13. Synchronization

Synchronization

In this section, you will learn what synchronization is, when to use it, and some different ways to use in in Java.

What is Synchronization?

As you saw in a previous section, it's possible for multiple threads to access shared state, such as a List or Map stored in the heap. It's also possible multiple threads could be accessing a shared resource, such as a file.

In the context of multi-threaded programming, synchronization is the process of limiting the number of threads that can access a shared resource at the same time.

Synchronization is actually a more general concept that covers more than just threads. For example you can limit concurrent access of multiple processes, or programs, to a file. In this lesson we will only be talking about threads.

When is Synchronization Needed?

You should think about synchronization whenever you have multiple threads accessing the same shared resource, such as a data structure or a file.

If all the threads are just reading the shared resource, that's usually okay without synchronization. This is sometimes called read-only access to the shared resource.

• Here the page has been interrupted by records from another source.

-- ==== Sys2Proof/Laws/Tick.lean ====
section
/-! SUPPORT. What the sequencing operations do, and what each phase of a tick answers, each said once: later proofs cite these and
unfold no phase. -/

namespace Sys2Proof.Machine

/-! ## Sequencing -/

theorem andThen_next {s : State} (h : s.fault = none) (k : State → Result) : andThen (.next s) k = k s := by
  simp [andThen, h]

theorem andThen_raised {s : State} {f : FaultRecord} (h : s.fault = some f) (k : State → Result) :
    andThen (.next s) k = .next s := by
  simp [andThen, h]

/-- Everything a sequence can answer as a next state: the raise of its first part, or the answer of its second. -/
theorem andThen_eq_next {r : Result} {k : State → Result} {t : State} (h : andThen r k = .next t) :
    (r = .next t ∧ t.fault.isSome) ∨ ∃ s, r = .next s ∧ s.fault = none ∧ k s = .next t := by
  cases r with
  | next s =>
    cases hf : s.fault with
    | some f =>
      rw [andThen_raised hf] at h
      cases h
      exact .inl ⟨rfl, by simp [hf]⟩
    | none =>
      rw [andThen_next hf] at h
      exact .inr ⟨s, rfl, hf, h⟩
  | fault f => cases h
  | refused f => cases h

theorem runOps_nil (s : State) : runOps [] s = .next s := rfl

theorem runOps_cons (i : Instr) (is : List Instr) (s : State) : runOps (i :: is) s = andThen (exec i s) (runOps is) := rfl

/-- A micro-operation that answers a state without a fault hands it to the rest. -/
theorem runOps_cons_next {i : Instr} {s t : State} (he : exec i s = .next t) (hf : t.fault = none) (is : List Instr) :
    runOps (i :: is) s = runOps is t := by
  rw [runOps_cons, he, andThen_next hf]

theorem runOps_opIf (c : Bool) (i : Instr) (is : List Instr) (s : State) :
    runOps (opIf c i ++ is) s = if c then runOps (i :: is) s else runOps is s := by
  cases c <;> rfl

/-! ## Phase 1 -/

/-- The state after the B bus and the ALU have run. -/
def computed (mi : MicroInstr) (s : State) : State :=
  let b := busB s.cfg.bsel mi.b s.regs
  let out := aluWord mi.alu s.regs.h b
  { s with
    mir := some mi
    alu := { a := s.regs.h, b := b, sig := mi.alu, out := out, n := negativeFlag out, z := zeroFlag out } }

/-- With the row a selector code picks, if it picks one, the B input is `BSEL` of that code (R191). -/
theorem runOps_bRows (mi : MicroInstr) (s : State) (hf : s.fault = none) (is : List Instr) :
    runOps (bRows s.cfg.bsel mi.b ++ is) (beginTick mi s) =
      runOps is (driveB (busB s.cfg.bsel mi.b s.regs) (beginTick mi s)) := by
  have hn : ∀ u : State, exec (noneRow mi.b) u = .next (driveB 0#32 u) := by
    intro u
    simp only [noneRow]
    split <;> rfl
  unfold bRows busB
  cases hb : s.cfg.bsel.source mi.b with
  | none => exact runOps_cons_next (hn (beginTick mi s)) (by exact hf) is
  | some r =>
    cases r
    case mar => simp [Reg.bRows, beginTick, rowlessB, driveB, RegFile.get, hb]
    case h => simp [Reg.bRows, beginTick, rowlessB, driveB, RegFile.get, hb]
    all_goals exact runOps_cons_next (s := beginTick mi s) rfl (by exact hf) is

/-- The row `F0`, `F1` pick runs the ALU with them (R144). -/
theorem exec_fnRow (g : AluSig) (s : State) : exec g.fnRow s = .next (runAlu g.f0 g.f1 s) := by
  unfold AluSig.fnRow
  split <;> simp_all [exec, execAluAnd, execAluOr, execAluNotb, execAluSum]

/-- The row of the shift signals: a fault for the illegal pair, the shifted word on the C bus otherwise (R171 to R174). -/
theorem exec_shRow (g : ShSig) (s : State) :
    exec g.row s = .next (if g.sll8 && g.sra1 then raise (.illegalShifter s.mpc s.mir) s else driveC (shifted g s.alu.out) s) := by
  rcases g with ⟨_ | _, _ | _⟩ <;> rfl

/-- The four modifier rows raise exactly the lines of the record. -/
theorem runOps_modRows (g : AluSig) (s : State) (hf : s.fault = none)
    (h0 : s.alu.sig = ⟨false, false, s.alu.sig.f0, s.alu.sig.f1, false, false⟩) (is : List Instr) :
    runOps (g.modRows ++ is) s = runOps is (setLines ⟨g.ena, g.enb, s.alu.sig.f0, s.alu.sig.f1, g.inva, g.inc⟩ s) := by
  rcases s with ⟨_, _, _, _, _, _, _, _, _, _, ⟨_, _, ⟨e, b, f0, f1, v, c⟩, _, _, _⟩, _⟩
  simp only [AluSig.mk.injEq] at h0
  obtain ⟨rfl, rfl, -, -, rfl, rfl⟩ := h0
  simp only at hf
  subst hf
  rcases g with ⟨_ | _, _ | _, g0, g1, _ | _, _ | _⟩ <;> rfl

/-- What phase 1 answers (R232, R174). -/
theorem phase1_eq (mi : MicroInstr) (s : State) (hf : s.fault = none) :
    phase1 mi s = .next (if mi.sh.sll8 && mi.sh.sra1 then raise (.illegalShifter s.mpc (some mi)) (computed mi s)
      else driveC (shifted mi.sh (aluWord mi.alu s.regs.h (busB s.cfg.bsel mi.b s.regs))) (computed mi s)) := by
  unfold phase1 MicroInstr.computeOps
  rw [runOps_bRows _ _ hf, runOps_modRows _ _ (by simp [hf]) (by simp),
    runOps_cons_next (exec_fnRow _ _) (by simp [hf]), runOps_cons, exec_shRow]
  cases hg : (mi.sh.sll8 && mi.sh.sra1) with
  | true => exact andThen_raised (by simp; rfl) _
  | false =>
    simp only [Bool.false_eq_true, if_false]
    rw [andThen_next (by simp [hf]), runOps_nil]
    rfl

/-! ## Phase 2 -/

/-- One C row, set or clear. -/
theorem runOps_cRow {r : Reg} {i : Instr} (hi : ∀ s, exec i s = .next (writeReg s r s.shOut)) (c : Bool) (is : List Instr)
    (s : State) (hf : s.fault = none) :
    runOps (opIf c i ++ is) s = runOps is { s with regs := if c then s.regs.set r s.shOut else s.regs } := by
  cases c with
  | false => rfl
  | true => exact runOps_cons_next (hi s) hf is

/-- The C rows write the shifter's output into exactly the registers of the set (R194). -/
theorem runOps_cRows (g : CSet) (s : State) (hf : s.fault = none) :
    runOps g.rows s = .next { s with regs := writeC g s.shOut s.regs } := by
  have e : runOps g.rows s = runOps (g.rows ++ []) s := by rw [List.append_nil]
  rw [e]
  unfold CSet.rows
  simp only [List.append_assoc]
  iterate 9 rw [runOps_cRow (fun _ => rfl)]
  any_goals exact hf
  have set_if : ∀ (c : Bool) (x : RegFile) (v : Word),
      (if c then x.set .h v else x) = { x with h := if c then v else x.h } ∧
      (if c then x.set .opc v else x) = { x with opc := if c then v else x.opc } ∧
      (if c then x.set .tos v else x) = { x with tos := if c then v else x.tos } ∧
      (if c then x.set .cpp v else x) = { x with cpp := if c then v else x.cpp } ∧
      (if c then x.set .lv v else x) = { x with lv := if c then v else x.lv } ∧
      (if c then x.set .sp v else x) = { x with sp := if c then v else x.sp } ∧
      (if c then x.set .pc v else x) = { x with pc := if c then v else x.pc } ∧
      (if c then x.set .mdr v else x) = { x with mdr := if c then v else x.mdr } ∧
      (if c then x.set .mar v else x) = { x with mar := if c then v else x.mar } := by
    intro c x v
    cases c <;> exact ⟨rfl, rfl, rfl, rfl, rfl, rfl, rfl, rfl, rfl⟩
  simp only [(set_if _ _ _).1, (set_if _ _ _).2.1, (set_if _ _ _).2.2.1, (set_if _ _ _).2.2.2.1, (set_if _ _ _).2.2.2.2.1,
    (set_if _ _ _).2.2.2.2.2.1, (set_if _ _ _).2.2.2.2.2.2.1, (set_if _ _ _).2.2.2.2.2.2.2.1,
    (set_if _ _ _).2.2.2.2.2.2.2.2]
  rfl

/-- What the fill does to the registers (R216). -/
theorem fill_regs (s : State) : (fill s).regs = deliver s.memu.pendWord s.memu.pendByte s.regs := by
  rcases s with ⟨_, _, _, _, _, _, _, _, _, _, _, _, _, ⟨_, _, _, _, _, _, pw, pb⟩, _⟩
  have h : ∀ c : Byte, lowByte (zext8 c) = c := fun c => by simp [lowByte, zext8]
  cases pw <;> cases pb <;>
    simp [fill, fillByte, fillWord, deliver, writeReg, RegFile.set, h]

/-- What phase 2 answers (R233). -/
theorem phase2_eq (mi : MicroInstr) (s : State) (hf : s.fault = none) :
    phase2 mi s = .next (fill (latchFlags { s with regs := writeC mi.c s.shOut s.regs })) := by
  unfold phase2 MicroInstr.writeOps
  rw [runOps_cRows _ _ hf]
  exact andThen_next (by exact hf) _

/-! ## Memory -/

/-- The memory accesses of a tick whose staged addresses are valid and that is not stuck. -/
theorem memoryPhase_ok (mi : MicroInstr) (s : State) (hf : s.fault = none)
    (hl : (mi.mem.read && mi.mem.write) = false)
    (h1 : mi.mem.fetch = true → validByteAddr s.cfg s.regs.pc = true)
    (h2 : mi.mem.read = true ∨ mi.mem.write = true → validPortAddr s.cfg s.regs.mar = true) :
    memoryPhase mi s = runOps (accessOrder mi.mem (stageMem mi.mem s)) (countDraw mi.mem (stageMem mi.mem s)) := by
  unfold memoryPhase MemSig.illegalRows
  rw [hl]
  have hv : validateStaged (stageMem mi.mem s) = stageMem mi.mem s := by
    unfold validateStaged
    rw [if_neg, if_neg, if_neg]
    · simp [stageMem]; intro h; exact h2 (.inr h)
    · simp [stageMem]; intro h; exact h2 (.inl h)
    · simp [stageMem]; intro h; exact h1 h
  simp only [opIf, Bool.false_eq_true, if_false, runOps_nil]
  rw [andThen_next (by exact hf), hv, andThen_next (by exact hf)]


/-- The state after the accesses of a tick, for valid addresses and an input where the port is read (R210 to R215). -/
def accessed (g : MemSig) (u : State) : State :=
  let m' := if g.write && !decide (u.regs.mar = u.cfg.ioAddr) then writeWord u.mem u.regs.mar.toNat u.regs.mdr else u.mem
  let race := g.fetch && g.write && decide (u.regs.pc.toNat / 4 = u.regs.mar.toNat)
  { u with
    lastMacroAddr := if g.fetch then some u.regs.pc else u.lastMacroAddr
    draws := if race then u.draws + 1 else u.draws
    memu :=
       { fetch := g.fetch, read := g.read, write := g.write, byteAddr := u.regs.pc, wordAddr := u.regs.mar,
         wordValue := u.regs.mdr,
         pendWord :=
           (if g.read then
              if u.regs.mar = u.cfg.ioAddr then (nextInput u.input).map (fun x => zext8 x.1) else some (readWord u.mem u.regs.mar.toNat)
            else none),
         pendByte :=
           (if g.fetch then
              if race && Config.raceSeesNewByte u.draws then some (readByte m' u.regs.pc.toNat)
              else some (readByte u.mem u.regs.pc.toNat)
            else none) }
    mem := m'
    output := if g.write && decide (u.regs.mar = u.cfg.ioAddr) then u.output ++ [lowByte u.regs.mdr] else u.output
    input := if g.read && decide (u.regs.mar = u.cfg.ioAddr) then ((nextInput u.input).map (·.2)).getD u.input else u.input }

/-- The accesses of a tick, in either order of a race, give `accessed`. -/
theorem runOps_accesses (g : MemSig) (u : State) (hf : u.fault = none) (hl : (g.read && g.write) = false)
    (h1 : g.fetch = true → validByteAddr u.cfg u.regs.pc = true)
    (h2 : g.read = true ∨ g.write = true → validPortAddr u.cfg u.regs.mar = true)
    (h3 : g.read = true → u.regs.mar = u.cfg.ioAddr → nextInput u.input ≠ none)
    (hp : u.memu.pendWord = none) (hq : u.memu.pendByte = none) :
    runOps (accessOrder g (stageMem g u)) (countDraw g (stageMem g u)) = .next (accessed g u) := by
  have hr : isRace g (stageMem g u) = (g.fetch && g.write && decide (u.regs.pc.toNat / 4 = u.regs.mar.toNat)) := rfl
  have hd : (stageMem g u).draws = u.draws := rfl
  unfold accessOrder countDraw
  rw [hr, hd]
  rcases u with ⟨cfg, cs, regs, mpc, pm, mir, tk, lm, hlt, flt, alu, sh, mpcc, ⟨m1, m2, m3, m4, m5, m6, pw, pb⟩, mem, out, inp, bp,
    nb, td, dr⟩
  simp only at hf hp hq h1 h2 h3
  subst hf hp hq
  rcases g with ⟨_ | _, _ | _, _ | _⟩
  all_goals simp_all [MemSig.accessRows, opIf, runOps, andThen, exec, execFetch, execRead, execWrite, applyFetch, applyRead,
    applyWrite, stageMem, validPortAddr, accessed]
  all_goals (try split_ifs)
  all_goals simp_all [runOps, andThen, exec, execFetch, execWrite, applyFetch, applyWrite]
  all_goals (cases hi : nextInput inp with | none => exact absurd hi h3 | some x => simp)

/-! ## Faults -/

/-- What it means that a tick raises no fault. -/
theorem tickFault_none (mi : MicroInstr) (s : State) (h : tickFault mi s = none) :
    (mi.sh.sll8 && mi.sh.sra1) = false ∧ (mi.mem.read && mi.mem.write) = false ∧
    (mi.mem.fetch = true → validByteAddr s.cfg (regsAfter mi s).pc = true) ∧
    (mi.mem.read = true ∨ mi.mem.write = true → validPortAddr s.cfg (regsAfter mi s).mar = true) := by
  unfold tickFault at h
  simp only at h
  split at h
  · cases h
  next h0 =>
  split at h
  · cases h
  next h1 =>
  split at h
  · cases h
  next h2 =>
  split at h
  · cases h
  next h3 =>
  split at h
  · cases h
  next h4 =>
  refine ⟨by simpa using h0, by simpa using h1, fun hx => ?_, fun hx => ?_⟩
  · simpa [hx, validByteAddr] using h2
  · rcases hx with hx | hx
    · simp [validPortAddr, validWordAddr]; simp [hx] at h3; tauto
    · simp [validPortAddr, validWordAddr]; simp [hx] at h4; tauto

/-! ## The next address -/

/-- NEXT and the jump rows together are the formula of R180. -/
theorem runOps_nextOps (mi : MicroInstr) (s : State) (hf : s.fault = none) :
    runOps mi.nextOps s = .next (steer (nextAddress mi.addr mi.jam (lowByte s.regs.mbr) s.mpcc.n s.mpcc.z)
      { s with prevMpc := s.mpc }) := by
  rcases s with ⟨_, _, _, _, _, _, _, _, _, _, _, _, ⟨n, z, _⟩, _⟩
  simp only at hf
  subst hf
  rcases mi with ⟨_, _, _, _, _, ⟨c, jn, jz⟩, a⟩
  cases c <;> cases jn <;> cases jz <;> cases n <;> cases z <;>
    first
      | rfl
      | (simp [MicroInstr.nextOps, JamSig.rows, opIf, runOps, andThen, exec, execNextAddr, execJmpc, execJmpn, execJmpz, steer,
          nextAddress, jumpTaken, setBit8, orByte, fetchedByte, BitVec.or_assoc])

/-! ## The step -/

/-- With no fault and a microinstruction in the slot, a step is its tick. -/
theorem step_of_slot {s : State} {mi : MicroInstr} (hf : s.fault = none) (hs : currentSlot s = some mi) : step s = tick mi s := by
  simp only [step, hf, hs]

/-- Everything a step that answers a next state can have been: the halt at an empty slot (R239) or a tick. -/
theorem step_eq_next {s t : State} (h : step s = .next t) :
    s.fault = none ∧
    ((currentSlot s = none ∧ t = haltAtEmptySlot s) ∨ ∃ mi, currentSlot s = some mi ∧ tick mi s = .next t) := by
  unfold step at h
  split at h
  · cases h
  next hf =>
  refine ⟨hf, ?_⟩
  split at h
  · next hs => cases h; exact .inl ⟨hs, rfl⟩
  · next mi hs => exact .inr ⟨mi, hs, h⟩

end Sys2Proof.Machine
end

On the other hand, if one or both of the threads is updating, or writing to, the shared resource, synchronization may be required!

Ways to Synchronize

Java has several built-in utilities to help you synchronize multi-threaded code. Here are two examples:

• Synchronized collection wrappers:

Map<String, Integer> votes = Collections.synchronizedMap(new HashMap<>());

• Data structures and tools in the java.util.concurrent package that are specifically designed for concurrent access:

Map<String, Integer> votes = new ConcurrentHashMap<>();

Synchronization Demo: Voting App

Code from the Demo

Single-Threaded Version

import java.util.*;
import java.util.concurrent.*;

public final class VotingApp {
  public static void main(String[] args) throws Exception {

    ExecutorService executor = Executors.newSingleThreadExecutor();

    Map<String, Integer> votes = new HashMap<>();

    List<Future<?>> futures = new ArrayList<>(10_000);
    for (int i = 0; i < 10_000; i++) {
      futures.add(
          executor.submit(() -> {
            votes.compute("Larry", (k, v) -> (v == null) ? 1 : v + 1);
          }));
    }
    for (Future<?> future : futures) {
      future.get();
    }
    executor.shutdown();

    System.out.println(votes);
  }
}

Multi-Threaded Version Using ConcurrentHashMap

import java.util.*;
import java.util.concurrent.*;

public final class VotingApp {
  public static void main(String[] args) throws Exception {

    ExecutorService executor = Executors.newFixedThreadPool(12);

    Map<String, Integer> votes = new ConcurrentHashMap<>();

    List<Future<?>> futures = new ArrayList<>(10_000);
    for (int i = 0; i < 10_000; i++) {
      futures.add(
          executor.submit(() -> {
            votes.compute("Larry", (k, v) -> (v == null) ? 1 : v + 1);
          }));
    }
    for (Future<?> future : futures) {
      future.get();
    }
    executor.shutdown();

    System.out.println(votes);
  }
}

Multi-Threaded Version Using Collections.synchronizedMap()

import java.util.*;
import java.util.concurrent.*;

public final class VotingApp {
  public static void main(String[] args) throws Exception {

    ExecutorService executor = Executors.newFixedThreadPool(12);

    Map<String, Integer> votes = Collections.synchronizedMap(new HashMap<>());

    List<Future<?>> futures = new ArrayList<>(10_000);
    for (int i = 0; i < 10_000; i++) {
      futures.add(
          executor.submit(() -> {
            votes.compute("Larry", (k, v) -> (v == null) ? 1 : v + 1);
          }));
    }
    for (Future<?> future : futures) {
      future.get();
    }
    executor.shutdown();

    System.out.println(votes);
  }
}

What are Atomic Operations?

An atomic operation is an operation that is executed as a single step, and cannot be split into smaller steps.

Atomicity is a really important concept in concurrent programming. If an operation is atomic, that means we don't have to worry about synchronizing it across different threads.

In the demo, you saw how ConcurrentHashMap.compute() is an atomic operation, but individually calling ConcurrentHashMap.get() and ConcurrentHashMap.put() is not atomic.